Y le pareció oír a Sidonie murmurar al cerrar violentamente la puerta: «¡Pues lárgate, furcia! Me las pagarás».

«¡Caray! —pensaba al volver a subir a su cupé—, prefiero incluso a mi marido».

Regresó directamente al hotel. Por la noche, le dijo a Maxime que no fuera: estaba indispuesta, necesitaba reposo. Y, al día siguiente, cuando le entregó los quince mil francos para el joyero de Sylvia, se quedó cortada ante su sorpresa y sus preguntas. Era su marido, dijo, que había hecho un buen negocio. Pero a partir de ese día se mostró más antojadiza, cambiaba a menudo las horas de cita que daba al joven, y a menudo incluso lo acechaba en el invernadero para despedirlo. Él no se inquietaba mucho con estos cambios de humor; le agradaba ser una cosa obediente en manos de las mujeres. Lo que le fastidió más fue el giro moral que tomaban a veces sus conversaciones de enamorados. Ella se ponía muy triste, incluso a veces tenía gruesas lágrimas en los ojos. Interrumpía su cancioncilla sobre «el hermoso joven» de
La bella Helena
, tocaba los cánticos del internado, preguntaba a su amante si no creía que el mal era castigado tarde o temprano.

«Decididamente, está envejeciendo —pensaba él—. A lo sumo resultará divertida un año o dos más».

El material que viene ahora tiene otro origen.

/-- The candidates that a search from the entry node finds. -/
def graphFind (x : Index) (q : List Nat) (ef : Nat) (s : State) : Acc (List (Nat × Nat)) :=
  match x.entry.bind fun n => (x.items.get? n).map fun v => (n, v) with
  | none => .ok [] s
  | some (n, v) =>
    (itemVec x v s).bind fun vec s => (exactDist x q vec s).bind fun d s =>
      beam x q ef (x.items.length + 1) [(d.1, n)] [] [n] s

/-- The distances of some nodes from a node. -/
def nodeDists (x : Index) (v : VItem) (ns : List Nat) (s : State) : Acc (List (Nat × Nat)) :=
  (itemVec x v s).bind fun q s =>
    accMap (fun m s =>
      match x.items.get? m with
      | none => .ok (0, m) s
      | some u => (itemVec x u s).bind fun vec s => (exactDist x q vec s).bind fun d s => .ok (d.1, m) s)
      (ns.filter fun m => x.items.has m) s

/-- The nearest `degree` of some nodes, as a new edge list of a node. -/
def pickEdges (x : Index) (v : VItem) (ns : List Nat) (s : State) : Acc (List Nat) :=
  if ns.length ≤ x.degree then .ok ns s
  else (nodeDists x v ns s).bind fun ds s => .ok ((nearest x.degree ds).map Prod.snd) s

/-- A node is placed: its out-edges, and the reverse edges of its neighbours (R404). -/
def placeNode (x : Index) (n : Nat) (v : VItem) (q : List Nat) (s : State) : Acc Index :=
  match x.entry with
  | none => .ok { x with items := x.items.set n v, entry := some n } s
  | some _ =>
    (graphFind x q x.efBuild s).bind fun found s =>
      let out := (nearest x.degree found).map Prod.snd
      let x := { x with items := x.items.set n { v with edges := out } }
      (accMap (fun m s =>
        match x.items.get? m with
        | none => .ok (m, []) s
        | some u => (pickEdges x u (u.edges ++ [n]) s).bind fun e s => .ok (m, e) s) out s).bind fun es s =>
        .ok { x with items := es.foldl (fun it (m, e) => it.modify m fun u => { u with edges := e }) x.items } s

/-! Stamps and epochs (R395, R396). -/

/-- An INSERT or DELETE is stamped with the pending epoch at its admission. -/
def stamp_ (k n : Nat) (s : State) : State := modIndex k (fun x => { x with stamped := x.stamped.set n x.pending, dirty := true }) s

/-- The stamp of an item. -/
def stampOf (x : Index) (n : Nat) : Nat := x.stamped.getD n x.pending

/-- The next publish begins: later items are stamped E + 2. -/
def startPublish (x : Index) : Index := { x with pending := x.epoch + 2, dirty := false }

/-- A publish is admitted, and waits behind the others. -/
def addPublish (n : Nat) (x : Index) : Index :=
  let x := if x.publishes.isEmpty then startPublish x else x
  { x with publishes := x.publishes ++ [n] }

/-- An item that names an index: it goes on when the index accepts it. -/
def withIndex (item : Nat) (i : Item) (s : State) (k : Nat → Index → State → State) : State :=
  match openIndex s i.tenant (wBits i.words 1 15 0) with
  | none => if i.regs.getD 7 0 = 0 then endItem item Config.invalidDescriptor 0 0 s else
      match indexOf s i.tenant (wBits i.words 1 15 0) with
      | none => s
      | some (n, x) => k n x s
  | some (n, x) => if x.failed then endItem item Config.extentRevoked 0 0 s else k n x s

/-- An item is marked as admitted to its index. -/
def admitted (item : Nat) (s : State) : State := modItem item (fun i => { i with regs := i.regs.set 7 1 }) s

/-! Inserts (R393, R394). -/

/-- A free run of the store for an item: the lowest one. -/
def storeRoom (x : Index) : Option Nat :=
  let need := x.itemSpace
  let live := x.nodes.map fun kv => kv.2.off
  let total := 0x200000 * wordAt x.words 6
  let fits := fun (o : Nat) => o + need ≤ total && live.all fun p => p + need ≤ o || o + need ≤ p
  ((0 :: live.map (· + need)).filter fits).foldl (fun (b : Option Nat) o => match b with
    | some p => some (min p o)
    | none => some o) none

/-- The list of a vector, its codes and its term b (R393). -/
def encodeIvf (x : Index) (v : List Nat) (given : Option Nat) (s : State) : Acc (Nat × List Nat × Nat) :=
  (match given with
    | some l => Acc.ok l s
    | none =>
      (accMap (fun l s => (centroid x l s).bind fun c s => (exactDist x v c s).bind fun d s => .ok (d.1, l) s)
        (List.range x.nlist) s).bind fun ds s => .ok (((nearest 1 ds).headD (0, 0)).2) s).bind fun l s =>
    (centroid x l s).bind fun c s =>
      let r := (v.zip c).map fun (a, b) => sub32 a b
      (accMap (fun j s =>
        (codewords x j s).bind fun ws s =>
          let rj := slice r (j * x.subDim) x.subDim
          (accMap (fun (w : List Nat × Nat) s =>
            let (d, s) := arriveSum (l2Terms rj w.1) s
            .ok (d, w.2) s) ws.zipIdx s).bind fun ds s =>
            let best := ((nearest 1 ds).headD (0, 0)).2
            .ok (best, ws.getD best []) s) (List.range x.m) s).bind fun codes s =>
        let rhat := codes.flatMap Prod.snd
        let (nn, s) := arriveSum (rhat.map fun a => mul32 a a) s
        let (cr, s) := arriveSum ((c.zip rhat).map fun (a, b) => mul32 a b) s
        .ok (l, codes.map Prod.fst, add32 nn (mul32 (encodeF Fmt.fp32 (FVal.ofInt 2)) cr)) s

/-- A vector as it is placed: widened to fp32 and, under COSINE, normalised; none when it is refused. -/
def prepareVec (x : Index) (codes : List Nat) (s : State) : Option (List Nat) × State :=
  let v := codes.map fun b => encodeF Fmt.fp32 (decodeF x.fmt b)
  if v.any fun a => !finite32 a then (none, s)
  else if x.metric = 1 then
    if v.all fun a => a % 2 ^ 31 = 0 then (none, s)
    else
      let (v, s) := normalise v s
      (some v, s)
  else (some v, s)
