/-- An entry in VALID: in place of the one it replaces, in a free way of its set, or in place of the least recently
used way that qualifies; none while no way does (R274). -/
def placeEnt (e : PtcEnt) (s : State) : Option State :=
  let put := fun (t : FMap PtcEnt) => s.setTr { s.tr with ptc := t.set s.tr.nextEnt e, nextEnt := s.tr.nextEnt + 1 }
  match s.tr.ptc.first? fun _ o => !o.draining && o.tenant = e.tenant && o.big = e.big && o.vpn = e.vpn with
  | some (n, o) => some (s.setTr { s.tr with ptc := s.tr.ptc.set n { o with ppn := e.ppn, r := e.r, w := e.w, last := s.now } })
  | none =>
    let mates := s.tr.ptc.filter fun kv => kv.2.set = e.set
    if s.tr.ptc.length < 16 ∨ mates.length < 16 then some (put s.tr.ptc)
    else
      let free := mates.filter fun kv => !kv.2.draining && kv.2.inflight = 0
      match free with
      | [] => none
      | f :: l => some (put (s.tr.ptc.erase (l.foldl (fun b kv => if kv.2.last < b.2.last then kv else b) f).1))

/-- A fill: the entry is installed and the tasks of the MISSes that it answers are resumed; or it waits for a way. -/
def install (e : PtcEnt) (s : State) : State :=
  match placeEnt e s with
  | none => s.setTr { s.tr with waitFill := s.tr.waitFill ++ [e] }
  | some s =>
    (s.tr.misses.filter fun kv => e.covers kv.2.tenant kv.2.vpn && (if kv.2.write then e.w else e.r)).foldl
      (fun s kv => kv.2.tasks.foldl (fun s k => resumeTask kv.1 k s) (dropMiss kv.1 kv.2 s)) s

/-- Fills that waited for a way try again, oldest first. -/
def retryFills (s : State) : State :=
  s.tr.waitFill.foldl (fun s e => install e s) (s.setTr { s.tr with waitFill := [] })

/-! The command ring (R268, R269, R282–R285). -/

def giveResult (port tenant tag status : Nat) (s : State) : State := pushReqEnt port (.result status tenant tag) s

/-- The bits that an operation may set: of ARG0 and of ARG1, and whether it has a PVA and the bits of a FILL. -/
def opMasks : Nat → Option (Nat × Nat × Bool × Bool)
  | 0x01 => some (0x1FFFFFFF, 0, true, true)
  | 0x02 => some (0, 0, true, false)
  | 0x03 => some (0, 0x7FFFFFFFF, true, false)
  | 0x04 => some (0, 0, false, false)
  | 0x10 => some (0x1FFFFFFF, 0x1FFFFFFF, false, false)
  | 0x11 => some (0x1FFFFFFF, 0x1FFFFFFF, false, false)
  | 0x20 => some (0xFFFF0003, 0, false, false)
  | 0x21 => some (0xFFFF0003, 0, false, false)
  | 0x22 => some (0, 0, false, false)
  | _ => none

/-- Reserved fields of an entry are zero (R10, R283, R284). DESIGN CHOICE: log entry 84. -/
def entryOk (e : Quad) : Bool :=
  match opMasks (e.w0.toNat % 256) with
  | none => false
  | some (m0, m1, pva, fill) =>
    bitsOf e.w0.toNat 19 18 = 0 && bitsOf e.w0.toNat 31 23 = 0 && (fill || bitsOf e.w0.toNat 22 20 = 0) &&
      e.w1.toNat < 2 ^ 56 && (pva || e.w1.toNat = 0) && Nat.land e.w2.toNat m0 = e.w2.toNat && Nat.land e.w3.toNat m1 = e.w3.toNat

/-- The entry at HEAD of a port's command ring is started (R285): an entry of the operation `op`; undefined
operations are taken with FILL. It is not executed for a tenant of the other port (R269).
DESIGN CHOICE: log entry 84. -/
def cmdEntry (port op : Nat) (e : Quad) (s : State) (k : Nat → Nat → State → State) : State :=
  let r := getSq s port 0 8
  let code := e.w0.toNat % 256
  let tenant := bitsOf e.w0.toNat 17 8
  let tag := bitsOf e.w0.toNat 63 32
  if !mmioUp s port || !(getFn s port 0).bme || r.qstate ≠ 1 || r.head = r.tail || s.rc.warmStep ≠ 0 ||
      !(code = op || (op = 1 && (opMasks code).isNone)) then s
  else
    let s := retryFills (setSq port 0 8 { r with head := (r.head + 1) % r.slots } s)
    if tenantPort tenant ≠ port then giveResult port tenant tag Config.accessDenied s
    else if !entryOk e then giveResult port tenant tag Config.invalidDescriptor s
    else k tenant tag s

/-- FILL installs a translation that lies within the tenant's grants (R276, R280, R284).
DEDUCED: log entry 73. -/
def execFill (port : Nat) (e : Quad) (s : State) : Res3 :=
  .next (cmdEntry port 1 e s fun tenant tag s =>
    let big := bitOf e.w0.toNat 20
    let span := if big then 512 else 1
    let vpn := e.w1.toNat / 0x200000
    let ppn := e.w2.toNat
    if e.w1.toNat % (0x200000 * span) ≠ 0 || ppn % span ≠ 0 || s.ti.rangePages < ppn + span then
      giveResult port tenant tag Config.invalidDescriptor s
    else if (List.range span).any fun k => !grantedTo s tenant (ppn + k) then
      let s := giveResult port tenant tag Config.invalidDescriptor s
      (s.tr.misses.filter fun kv => kv.2.tenant = tenant && vpn ≤ kv.2.vpn && kv.2.vpn < vpn + span).foldl
        (fun s kv => denyMiss kv.1 s) s
    else
      install { tenant := tenant, vpn := vpn, big := big, r := bitOf e.w0.toNat 21, w := bitOf e.w0.toNat 22, ppn := ppn,
                draining := false, inflight := 0, last := s.now } s)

La verdad es que ella sufría cruelmente. Ahora, habría preferido engañar a Maxime con el señor De Saffré. En casa de Sidonie se había rebelado, había cedido a una instintiva altivez, al asco de aquel grosero trato. Pero, en los días siguientes, cuando soportó las angustias del adulterio, todo zozobró en su interior, y se sintió tan despreciable que se habría entregado al primer hombre que hubiera empujado la puerta del cuarto de los pianos. Si hasta entonces la idea de su marido se había presentado alguna vez en el incesto, como una pizca de voluptuoso horror, el marido, el hombre en sí, entró a partir de entonces con una brutalidad que cambió sus sensaciones más delicadas en dolores intolerables. Ella, que se complacía en los refinamientos de su falta y que soñaba de buen grado con un rincón de paraíso sobrehumano, donde los dioses disfrutan de sus amores en familia, se precipitaba al vulgar desenfreno, a compartir a dos hombres. En vano intentó gozar con la infamia. Tenía aún los labios calientes de los besos de Saccard cuando los ofrecía a los besos de Maxime. Su curiosidad descendió al fondo de esas voluptuosidades malditas; llegó hasta mezclar esos dos cariños, hasta buscar al hijo en los abrazos del padre. Y salía más despavorida, más lastimada de ese viaje a lo desconocido del mal, de esas tinieblas ardientes en las que confundía a su doble amante, con terrores que ponían un estertor en sus alegrías.

Se guardó ese drama para sí misma, dobló su sufrimiento con las fiebres de su imaginación. Habría preferido morir a confesarle la verdad a Maxime. Sentía un sordo temor a que el joven se rebelara, la abandonara; profesaba sobre todo una fe tan absoluta en su monstruoso pecado y la condenación eterna que de mejor gana hubiera cruzado desnuda el parque Monceau antes de confesar su vergüenza en voz baja. Seguía siendo, por lo demás, la atolondrada que asombraba a París con sus extravagancias. La asaltaban alegrías nerviosas, caprichos prodigiosos, de los que hablaban los periódicos, designándola con sus iniciales. Fue en esa época cuando quiso seriamente batirse en duelo, a pistola, con la duquesa de Sternich, que había derramado, con mala idea, decía ella, un vaso de ponche sobre su traje; su cuñado el ministro tuvo que enfadarse. Otra vez, apostó con la señora de Lauwerens que daría la vuelta a la pista de Longchamp en menos de diez minutos, y sólo la retuvo una cuestión de vestuario. El propio Maxime empezaba a espantarse con aquella cabeza en la que la locura ascendía, y en la cual creía oír, de noche, en la almohada, todo el alboroto de una ciudad en celo tras los placeres.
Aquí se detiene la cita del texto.